Brachmia superans

Scientific classification
- Domain: Eukaryota
- Kingdom: Animalia
- Phylum: Arthropoda
- Class: Insecta
- Order: Lepidoptera
- Family: Gelechiidae
- Genus: Brachmia
- Species: B. superans
- Binomial name: Brachmia superans (Meyrick, 1926)
- Synonyms: Apethistis superans Meyrick, 1926;

= Brachmia superans =

- Authority: (Meyrick, 1926)
- Synonyms: Apethistis superans Meyrick, 1926

Species of moth

Brachmia superans is a moth in the family Gelechiidae. It was described by Edward Meyrick in 1926. It is found in north-eastern India.

The wingspan is 19–20 mm.

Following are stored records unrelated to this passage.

-- ==== Sys2Proof/Machine/HostPort.lean ====
section
/-! DEFINITION. The host's side of the block: the command port and the configuration registers (rules R20, R75,
R91, R384), the key manager's contents (R141, R383), and the codes that are no instruction of the table
(R114, I26, I27). DESIGN CHOICE, safe: the host is a queue of events (logs 14, 17). -/

namespace Sys2Proof.Machine

/-! ## Host writes -/

/-- The write buffer with the bytes `b` written from offset 0. -/
def overlay (b old : Bytes) : Bytes := b ++ old.drop b.length

/-- Host write of `CFG_BUS` (rule R91): `busMode` and `dtr`. -/
def writeCfgBus (v : Word) (s : State) : State :=
  { s with conf := { s.conf with busMode := v.extractLsb' 0 8, dtr := v.getLsbD 8 } }

/-- Host write of `CFG_PA` (rule R91): one bit for each section there is. -/
def writeCfgPa (v : Word) (s : State) : State :=
  { s with conf := { s.conf with
    paEnabled := v.extractLsb' 0 16 &&& BitVec.ofNat 16 (2 ^ s.cfg.numSections - 1) } }

/-- Host write of `CFG_WID` (rule R91): `WID_BYTES` bytes. -/
def writeCfgWid (b : Bytes) (s : State) : State :=
  { s with conf := { s.conf with wid := fit s.cfg.widBytes b } }

/-- A configuration write takes effect only while the block is idle (rule R91, I6). -/
def whenIdle (f : State → State) (s : State) : State := if s.seq = .idle then f s else s

/-- The key manager comes to hold a key (rules R141, R383). DESIGN CHOICE, safe (log 21). -/
def storeKey (e : KeyEntry) (s : State) : State := { s with env := { s.env with keys := e :: s.env.keys } }

/-! ## Host reads (rules R75, R91) -/

/-- The port is ready (rule R75). -/
def portReady (s : State) : Bool := s.seq == .idle

/-- What the host reads in the result registers: their contents, valid only while the block is idle (rule R75). -/
def readResults (s : State) : Results := if portReady s then s.out else freeResults s.env.frees

/-- What the host reads in `status`: the number of the status, valid only while the block is idle (rules R20, R75,
R340). -/
def readStatus (s : State) : Byte :=
  if portReady s then statusCode s.cfg.status s.status else Config.freeStatus s.env.frees

/-- What the host reads in `CFG_BUS`, at any time (rule R91). -/
def readCfgBus (s : State) : Word := (BitVec.ofBool s.conf.dtr ++ s.conf.busMode).setWidth 32

/-- What the host reads in `CFG_PA`, at any time (rule R91). -/
def readCfgPa (s : State) : Word := s.conf.paEnabled.setWidth 32

/-- What the host reads in `CFG_WID`, at any time (rule R91). -/
def readCfgWid (s : State) : Bytes := s.conf.wid

/-! ## Issue (rule R75) -/

/-- Issue: the operand registers are copied into the latches and `seq` becomes `CHECK`. DEDUCED, unsafe: what a
byte no one wrote reads as (log 18). -/
def latchOperands (s : State) : State :=
  { s with
    seq := .check
    latch := { cmd := s.inp.cmd
               wbuf := s.inp.wbuf.take (s.inp.cmd.w2.extractLsb' 0 16).toNat
               kbuf := s.inp.kbuf } }

/-- The bytes of a descriptor, word 0 first (rules R64, R90). -/
def cmdBytes (c : Cmd) : Bytes := le32 c.w0 ++ le32 c.w1 ++ le32 c.w2 ++ le32 c.w3

/-- The instruction bytes of an issued request: the leading bytes of the latched descriptor. -/
def fetch (sp : Space) (s : State) : Bytes := (cmdBytes s.latch.cmd).take sp.bytes

/-- A request whose code is no row of the table: a reserved host operation code is refused with
`PARAMETER_ERR` and nothing else (rule R114); other codes are passed through (I26, I27). -/
def execUnassigned (e : DecodeError) (s : State) : Host.Outcome State Fault Refusal :=
  match e with
  | .reservedHostOp _ => .next (complete .parameterErr s)
  | .unassignedWireOpcode _ => execOtherCtag s
  | .unassignedBusOpcode v => execOtherBus v s
  | .wrongLength _ => .next (complete .parameterErr s)

/-- A descriptor that holds the bytes of `w`, least significant first. -/
def cmdOfNat (w : Nat) : Cmd :=
  { w0 := BitVec.ofNat 32 w
    w1 := BitVec.ofNat 32 (w / 2 ^ 32)
    w2 := BitVec.ofNat 32 (w / 2 ^ 64)
    w3 := BitVec.ofNat 32 (w / 2 ^ 96) }

end Sys2Proof.Machine
end

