/-- The answers to the part of the loop of rule R253 that handles these pages, each followed by another one: for each
page the polls and OP2, then OP1 of the page after it. -/
def passedAnswers : List PageAnswer → List Answer
  | [] => []
  | p :: ps => statusAnswers p.wait.words ++ [.bytes p.response, .bytes []] ++ passedAnswers ps

/-- `n` ticks consumed (rule R316). -/
def State.tickedBy (s : State) (n : Nat) : State := { s with mc := { s.mc with tc := s.mc.tc + BitVec.ofNat 32 n } }

/-- The context of page `n` of a multi-block read: they alternate from the current one (rule R254). -/
def State.pageSlot (s : State) (n : Nat) : Bool := s.ctxIdx ^^ (n % 2 == 1)

/-- The address of page `n` of a multi-block read from `a`. -/
def pageAddr (a : Word) (n : Nat) : Word := a + BitVec.ofNat 32 (32 * n)

/-- The state in which page `n` of a multi-block read is prepared, as far as its preparation reads it: a tick and a draw
consumed for each page before it (rules R94, R221, R316). -/
def State.preparedBy (s : State) (n : Nat) : State :=
  { s.tickedBy n with env := { s.env with prng := s.env.prng + n } }

/-- The CTAG of the command that reads page `n` of a multi-block read from `a` (rules R221, R254). -/
def multiCtag (s : State) (opc : Byte) (a : Word) (n : Nat) : Word :=
  readCtag (s.preparedBy n) opc (pageAddr a n) (s.pageSlot n)

/-- The crypto calls of `PrepRead`, oldest first (rule R221). -/
def prepEvents : List Event := [.crypto .randomBits, .crypto .refreshSsk, .crypto .buildCipherKey, .crypto .addressKey]

/-- A page command started without waiting (rules R253, R282): its OP1 with an empty payload, in its bus sub-mode. -/
def startEvents (s : State) (ctag : Word) : List Event :=
  (if flips s.cfg ctag then [.busModeExit] else []) ++ [op1Event s ctag []]
    ++ (if flips s.cfg ctag then [.busModeReenter] else [])

/-- The crypto calls of the check of a page, oldest first (step 5 of rule R253). -/
def checkEvents (m : MultiRead) : List Event :=
  .crypto .cipher :: if m.signed then [.crypto .calcAuthSignature] else []

/-- The state after the check of a page in order (step 5 of rule R253), `p` its plaintext. -/
def State.pageVerified (s : State) (m : MultiRead) (a : Word) (slot : Bool) (p : Bytes) : State :=
  let t := if m.signed then
      s.withCtx slot { s.ctx slot with sctag := mkCtagAddr m.opc (a.setWidth 24), sdata := p }
    else s
  { t with seq := .verify, env := { t.env with trace := (checkEvents m).reverse ++ t.env.trace } }

/-- The events of the loop of rule R253 from page `n` on, oldest first: for each page the preparation of the next one, the
polls and the OP2 that reads the response, the start of the next one, the check. -/
def loopEvents (s : State) (m : MultiRead) (a : Word) : Nat → List PageAnswer → List Event
  | _, [] => []
  | n, p :: ps =>
    (if ps.isEmpty then [] else prepEvents) ++ p.wait.words.map (op0Event s) ++ [op2Event s p.response]
      ++ (if ps.isEmpty then [] else startEvents s (multiCtag s m.opc a (n + 1))) ++ checkEvents m
      ++ loopEvents s m a (n + 1) ps

/-- The events of a multi-block read that has prepared its first page, oldest first: that page's start, then the loop. -/
def pipelineEvents (s : State) (m : MultiRead) (a : Word) (pages : List PageAnswer) : List Event :=
  startEvents s (multiCtag s m.opc a 0) ++ loopEvents s m a 0 pages

/-- Page `n` of a buffer. -/
def pageOfBuffer (b : Bytes) (n : Nat) : Bytes := (b.drop (32 * n)).take 32

/-- How many signatures were computed in these events. -/
def signaturesMade (es : List Event) : Nat := es.count (.crypto .calcAuthSignature)

/-- The responses of `n` bytes that OP2 read in these events (rules R106, R292), the oldest first. -/
def responses (cfg : Params) (n : Nat) (es : List Event) : List Bytes :=
  es.reverse.filterMap fun
    | .exchange x (.bytes r) => if x.opcode = cfg.op2Code ∧ x.readLen = n then some r else none
    | _ => none

/-- The value `base` of the first tick of an operation that left these events (rules R315, R316): over the counter copy
while it is trusted, else over the counter in the response of the one unsigned read. -/
def firstTick (s : State) (es : List Event) (base : Word) : Prop :=
  (s.mc.inSync = true → base = tickValue s)
    ∧ (s.mc.inSync = false →
      ∃ r, responses s.cfg 8 es = [r] ∧ base = tickValue { s with mc := { s.mc with tc := rd32 r } })

/-- What the check of page `n` of an authenticated read from `a` found (`n` = 0 for `SARD`), in a read whose first
tick returned `base` (rules R221, R223, R253): the response of page `n` is the `n`-th of these events, it echoes the
counter before the page's tick, its ciphertext decrypts to `p`, and `good` says if it carries the page's signature, the
one over the unrandomised address and `p`; with the keys derived from the key of the page's context and the page's
tick. -/
def pageChecked (s : State) (opc : Byte) (a : Word) (es : List Event) (base : Word) (n : Nat) (p : Bytes)
    (good : Bool) : Prop :=
  ∃ r, (responses s.cfg 44 es)[n]? = some r ∧ r.length = 44 ∧
    let tick := base + BitVec.ofNat 32 n
    let ssk := sskOf s.cfg (s.ctx (s.pageSlot n)).key tick
    echoedTc r = tick - 1
      ∧ p = cipherPage (cipherKeyOf s.cfg ssk s.kid .decrypt) (pageOf r)
      ∧ good = (r.drop 36 == signatureOf ssk s.kid (mkCtagAddr opc ((pageAddr a n).setWidth 24)) p)

end Sys2Proof.Machine
end

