theorem pageSigned (opc : Byte) (v : Word) (slot : Bool) (p r : Bytes) : Commutes a id (pageSigned opc v slot p r) :=
  .bind .modifyCtx fun _ => .look (fun s => by cases slot <;> rfl) fun _ => .bind (.cryptoCall fun _ => rfl) fun _ => .pure _

theorem readPage (opc : Byte) (v : Word) (slot : Bool) (len : Nat) : Commutes a id (readPage opc v slot len) :=
  .bind (.prepRead _ _ _) fun _ => .look (fun _ => by cases slot <;> rfl) fun _ => .bind (.secureOrRaise _ _ _ _)
    fun _ => .bind (.checkAllOrRaise _) fun _ => .bind (.present _) fun _ => .bind (.modify fun _ => rfl) fun _ =>
    .look (fun _ => by cases slot <;> rfl) fun _ => .bind (.require _ _) fun _ => .bind (.cryptoCall fun _ => rfl)
    fun _ => .pure _

theorem drain : Commutes a id drain :=
  .look (fun _ => rfl) fun _ => .onlyIf (.bind (.modify fun _ => rfl) fun _ => .bind (.attempt .busyWait) fun _ =>
    .bind (.modify fun _ => rfl) fun _ => .modify fun _ => rfl)

theorem failMulti (st : Status) (done : Bytes) (size : Nat) : Commutes a id (failMulti st done size : M α) :=
  .bind .drain fun _ => .look (fun _ => rfl) fun _ => .bind (.onlyIf (.modify fun _ => rfl)) fun _ => .raise _

theorem orFailMulti {x : M α} (hx : Commutes a id x) (done : Bytes) (size : Nat) :
    Commutes a id (orFailMulti x done size) := by
  refine .bind (.attempt hx) fun r => ?_
  cases r
  · exact .failMulti _ _ _
  · exact .pure _

theorem startRead (slot : Bool) : Commutes a id (startRead slot) :=
  .look (fun _ => by cases slot <;> rfl) fun _ => .bind (.secureOrRaise _ _ _ _) fun _ => .pure _

theorem pagesLoop (m : MultiRead) (rest : Nat) (v : Word) (old : Bool) (done : Bytes) :
    Commutes a id (pagesLoop m rest v old done) := by
  induction rest generalizing v old done with
  | zero => exact .pure _
  | succ rest ih =>
    refine .bind (.onlyIf (.bind (.modify fun _ => rfl) fun _ => .orFailMulti (.prepRead _ _ _) _ _)) fun _ =>
      .bind (.orFailMulti (.secureOrRaise _ _ _ _) _ _) fun _ => .bind (.onlyIf (.orFailMulti (.startRead _) _ _)) fun _ =>
      .bind (.look (fun _ => rfl) fun _ => .onlyIf (.bind .drain fun _ => .bind (.checkSsrErrors _ _) fun _ =>
        .failMulti _ _ _)) fun _ =>
      .bind (.present _) fun _ => .bind (.orFailMulti ?_ _ _) fun _ => ih _ _ _
    exact .bind (.modify fun _ => rfl) fun _ => .look (fun _ => by cases old <;> rfl) fun _ => .bind (.require _ _) fun _ =>
      .bind (.cryptoCall fun _ => rfl) fun _ => .bind (.onlyIf (.bind (.pageSigned _ _ _ _ _) fun _ => .require _ _))
      fun _ => .pure _

theorem readMulti (m : MultiRead) (v : Word) : Commutes a id (readMulti m v) :=
  .look (fun _ => rfl) fun _ => .bind (.prepRead _ _ _) fun _ => .bind (.orFailMulti (.startRead _) _ _) fun _ =>
    .bind (.pagesLoop _ _ _ _ _) fun _ => .modify fun _ => rfl

end Commutes

/-- What the change of the operand registers does to an operation: nothing but that they are changed at the end, unless
the reset input cut it off. -/
theorem Commutes.runOp {a : Inputs → Inputs} {x : M Unit} (hx : Commutes a id x) (s : State) :
    (∃ t, runOp x s = .next t ∧ runOp x (s.mapPort a id) = .next (t.mapPort a id))
      ∨ (∃ u : State, runOp x s = .next u.blockReset ∧ runOp x (s.mapPort a id) = .next u.blockReset)
      ∨ ∃ f, runOp x s = .fault f ∧ runOp x (s.mapPort a id) = .fault f := by
  have h := hx s
  simp only [Machine.runOp]
  rw [h]
  cases x.run s with
  | ok v t => exact .inl ⟨_, rfl, rfl⟩
  | error e t =>
    cases e with
    | raise st => exact .inl ⟨_, rfl, rfl⟩
    | stuck => exact .inl ⟨_, rfl, rfl⟩
    | reset => exact .inr (.inl ⟨t, rfl, rfl⟩)
    | fault f => exact .inr (.inr ⟨f, rfl, rfl⟩)

end Sys2Proof.Machine
end

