-- ==== Sys2Proof/Laws/Swizzle.lean ====
section
/-! SUPPORT. `AddrSwizzle` (rule R96) as a parameter: its values are the bijections on 24-bit values, each one. -/

namespace Sys2Proof

theorem reverseBytes_reverseBytes (a : BitVec 24) : reverseBytes (reverseBytes a) = a := by
  apply BitVec.eq_of_getLsbD_eq
  intro i hi
  simp only [reverseBytes, BitVec.getLsbD_append, BitVec.getLsbD_extractLsb']
  interval_cases i <;> simp

theorem reverseBytes_involutive : Function.Involutive reverseBytes := reverseBytes_reverseBytes

theorem exchangeValues_eq_swap (p q : BitVec 24) : exchangeValues p q = Equiv.swap p q := by
  funext a
  rw [exchangeValues, Equiv.swap_apply_def]

/-- The exchanges of a list, one after the other, as a bijection. -/
def exchanges : List (BitVec 24 × BitVec 24) → Equiv.Perm (BitVec 24)
  | [] => 1
  | pq :: rest => exchanges rest * Equiv.swap pq.1 pq.2

theorem foldl_exchangeValues (swaps : List (BitVec 24 × BitVec 24)) (a : BitVec 24) :
    swaps.foldl (fun b pq => exchangeValues pq.1 pq.2 b) a = exchanges swaps a := by
  induction swaps generalizing a with
  | nil => rfl
  | cons pq rest ih => rw [List.foldl_cons, ih, exchangeValues_eq_swap, exchanges, Equiv.Perm.mul_apply]

theorem addrSwizzle_eq (swaps : List (BitVec 24 × BitVec 24)) :
    addrSwizzle swaps = exchanges swaps ∘ reverseBytes :=
  funext fun _ => foldl_exchangeValues _ _

/-- The default: the reversal of the three bytes. -/
theorem addrSwizzle_nil : addrSwizzle [] = reverseBytes := rfl

/-- Every value of the parameter is a bijection. -/
theorem addrSwizzle_bijective (swaps : List (BitVec 24 × BitVec 24)) : Function.Bijective (addrSwizzle swaps) := by
  rw [addrSwizzle_eq]
  exact (exchanges swaps).bijective.comp reverseBytes_involutive.bijective

theorem exists_exchanges (e : Equiv.Perm (BitVec 24)) : ∃ swaps, exchanges swaps = e := by
  induction e using Equiv.Perm.swap_induction_on' with
  | one => exact ⟨[], rfl⟩
  | mul_swap f x y _ ih =>
    obtain ⟨swaps, rfl⟩ := ih
    exact ⟨(x, y) :: swaps, rfl⟩

/-- Every bijection is a value of the parameter. -/
theorem exists_addrSwizzle (f : BitVec 24 → BitVec 24) (h : Function.Bijective f) :
    ∃ swaps, addrSwizzle swaps = f := by
  obtain ⟨swaps, hs⟩ := exists_exchanges
    (Equiv.ofBijective (f ∘ reverseBytes) (h.comp reverseBytes_involutive.bijective))
  refine ⟨swaps, ?_⟩
  rw [addrSwizzle_eq, hs]
  funext a
  simp only [Function.comp_apply, Equiv.ofBijective_apply, reverseBytes_reverseBytes]

end Sys2Proof
end

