/-- Reading nothing, the session and the counter as before: the pages read so far stay. -/
theorem PagesRead.still {s u t : State} {opc : Byte} {a base : Word} {counters pages : List Bytes} {n : Nat}
    {done : Bytes} (h : PagesRead s u opc a base counters pages n done) (k : Reads u t [] []) :
    PagesRead s t opc a base counters pages n done :=
  ⟨by simpa using h.ledger.trans k.ledger, h.count, k.kid.trans h.kid, fun b => (congrArg Ctx.key (k.ctx b)).trans (h.keys b),
    by rw [k.mc]; exact h.inSync, h.data, h.checked⟩

/-- What the check of page `n` makes of the loop's state: one more page, or the read is refused. -/
theorem wp_verifyNext {s v x : State} {m : MultiRead} {a base : Word} {counters pages : List Bytes} {n rest : Nat}
    {done b : Bytes} (hm : m.signed = true) (h : PagesRead s v m.opc a base counters pages n done)
    (hp : PreparedFor s v base n)
    (hnext : rest ≠ 0 → PreparedFor s v base (n + 1) ∧ tickValue v = base + BitVec.ofNat 32 (n + 2))
    (hx : Reads v x [] [b]) (hb : b.length = 44) :
    wp (orFailMulti (verifyPage m (pageAddr a n) (s.pageSlot n) b) done m.size)
      (fun p t => PagesRead s t m.opc a base counters (pages ++ [b]) (n + 1) (done ++ p)
        ∧ (rest ≠ 0 → PreparedFor s t base (n + 1) ∧ tickValue t = base + BitVec.ofNat 32 (n + 2)))
      (Raised fun st t => Plain s.cfg st ∨ st = .securityErr ∧ Refused s t m a base counters (n + (rest + 1))) x := by
  have hr : (pages ++ [b])[n]? = some b := by
    rw [← h.count]
    exact List.getElem?_concat_length
  have hkid : x.kid = s.kid := hx.kid.trans h.kid
  have hder : DerivedFrom s (x.ctx (s.pageSlot n)) (s.ctx (s.pageSlot n)).key (base + BitVec.ofNat 32 n) := by
    rw [hx.ctx]
    exact hp
  have hl : ∀ p, Ledger v (x.pageVerified m (pageAddr a n) (s.pageSlot n) p) [] [b] 1 := fun p => by
    simpa using hx.ledger.trans (ledger_pageVerified x (pageAddr a n) (s.pageSlot n) p hm)
  refine wp_mono (wp_orFailMulti (wp_verifyPage_signed (pageAddr a n) (s.pageSlot n) b x hm) (R' := fun st t =>
    Plain s.cfg st ∨ st = .securityErr ∧ Refused s t m a base counters (n + (rest + 1))) ?_) ?_ fun _ _ h => h
  · rintro st u t (rfl | ⟨rfl, p, rfl, hv⟩) hread _ hbuf
    · exact .inl ⟨by decide, fun _ => by decide⟩
    · have hcheck := hv.checked hkid hder hr hb
      refine .inr ⟨rfl, n, pages ++ [b], done, by omega, ?_, by simp [h.count], ⟨p, hcheck⟩, h.data,
        fun i hi => (h.checked i hi).append, ?_⟩
      · simpa using (h.ledger.trans (hl p)).trans hread.ledger
      · rw [hbuf rfl, (h.ledger.trans (hl p)).cfg]
  · rintro p t ⟨rfl, hv⟩
    obtain ⟨hcfg, _, hmc, hkid', hkey0, hkey1, _, _, _, _, _, _, hother, _⟩ :=
      pageVerified_frame x m (pageAddr a n) (s.pageSlot n) p
    have hkeys : ∀ c, ((x.pageVerified m (pageAddr a n) (s.pageSlot n) p).ctx c).key = (v.ctx c).key := fun c => by
      cases c
      · exact hkey0.trans (congrArg Ctx.key hx.ctx0)
      · exact hkey1.trans (congrArg Ctx.key hx.ctx1)
    refine ⟨h.snoc (hl p) (hkid'.trans hx.kid) hkeys ?_ (hv.checked hkid hder hr hb), fun hrest => ⟨?_, ?_⟩⟩
    · rw [hmc, hx.mc]
      exact h.inSync
    · unfold PreparedFor
      rw [pageSlot_succ, hother, hx.ctx, ← pageSlot_succ]
      exact (hnext hrest).1
    · rw [tickValue_congr hcfg hmc, tickValue_congr hx.ledger.cfg hx.mc]
      exact (hnext hrest).2

/-- The loop of an authenticated read: it ends with every page in order, or at the first one that is refused. -/
theorem wp_pagesLoop_checked {s : State} {m : MultiRead} {a base : Word} {counters : List Bytes} (hm : m.signed = true)
    (hlen : m.len = 44) (rest : Nat) {u : State} {n : Nat} {pages : List Bytes} {done : Bytes}
    (h : PagesRead s u m.opc a base counters pages n done)
    (hn : rest ≠ 0 → PreparedFor s u base n ∧ tickValue u = base + BitVec.ofNat 32 (n + 1)) :
    wp (pagesLoop m rest (pageAddr a n) (s.pageSlot n) done)
      (fun out t => ∃ pages', PagesRead s t m.opc a base counters pages' (n + rest) out)
      (Raised fun st t => Plain s.cfg st ∨ st = .securityErr ∧ Refused s t m a base counters (n + rest)) u := by
  induction rest generalizing u n pages done with
  | zero => exact ⟨pages, h⟩
  | succ rest ih =>
    obtain ⟨hp, htick⟩ := hn (Nat.succ_ne_zero rest)
    refine wp_bind.2 (wp_mono (wp_prepareNext (rest := rest) h hp htick) ?_ fun _ _ k => k.mono fun _ => .inl)
    rintro _ v ⟨hv, hpv, hnext⟩
    have hcfg : v.cfg = s.cfg := hv.ledger.cfg
    refine wp_bind.2 (wp_mono (wp_orFailMulti (wp_secureOrRaise (s := v) (b := true) [] m.len (.inl rfl))
      fun st _ _ hst _ _ _ => Or.inl (plain_of_secure hst)) ?_ fun _ _ k => k)
    rintro ⟨r, sv⟩ w ⟨hw, _, hlenr⟩
    have hstart : wp (onlyIf (rest != 0) (orFailMulti (startRead (!s.pageSlot n)) done m.size))
        (fun _ x => Reads w x [] [])
        (Raised fun st t => Plain s.cfg st ∨ st = .securityErr ∧ Refused s t m a base counters (n + (rest + 1))) w :=
      wp_onlyIf (fun _ => wp_orFailMulti (wp_startRead _ w) fun st _ _ hst _ _ _ =>
        .inl (by rwa [hw.ledger.cfg, hcfg] at hst)) fun _ => .refl w
    refine wp_bind.2 (wp_mono hstart (fun _ x hx => ?_) fun _ _ k => k)
    refine wp_bind.2 (wp_mono (wp_checkPage sv done m.size x) (fun _ y hy => ?_) fun _ _ k => k.mono fun st k => ?_)
    · subst hy
      cases r with
      | none => exact trivial
      | some b =>
        have hread : Reads v y [] [b] := by
          have hgot := hw.trans hx
          rw [hlen] at hgot
          exact hgot
        refine wp_bind.2 (wp_bind.2 (wp_mono (wp_verifyNext (rest := rest) hm hv hpv hnext hread
          ((hlenr b rfl).trans hlen)) ?_ fun _ _ k => k))
        rintro p t ⟨ht, htn⟩
        have hloop := ih ht htn
        rw [Nat.add_right_comm n 1 rest, ← pageAddr_succ, pageSlot_succ] at hloop
        exact hloop
    · rw [hx.ledger.cfg, hw.ledger.cfg, hcfg] at k
      exact .inl k.1
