-- ==== Sys2Proof/Word.lean ====
section
/-!
DEFINITION. The word types of the BX9 and the shape of its sparse tables.
-/
namespace Sys2Proof

/-- One byte. -/
abbrev Byte := BitVec 8
/-- A 16-bit word, as in a dictionary U16 entry. -/
abbrev W16 := BitVec 16
/-- A 32-bit register word. -/
abbrev W32 := BitVec 32
/-- A 64-bit register word. -/
abbrev W64 := BitVec 64
/-- A 128-byte command record of R177, byte 0 in bits 7 to 0. -/
abbrev Rec := BitVec 1024

/-- A sparse table: keys strictly rising, and no entry that equals the value an unlisted key reads as. -/
abbrev Tab (α : Type) := List (Nat × α)

/-- A byte-addressed memory in the same form. -/
abbrev Mem := List Host.Cell

end Sys2Proof
end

The forewings are fuscous, the bases of the scales tinged with whitish. The stigmata is small, blackish, the plical somewhat obliquely before the first discal and beneath the second discal is a transverse streak of blackish irroration (speckles) from the dorsum not reaching it. Beyond the cell is some scattered blackish irroration obscurely indicating a curved transverse band. There is also a submarginal series of rather large dots of blackish irroration around the posterior fourth of the costa and termen. The hindwings are light grey.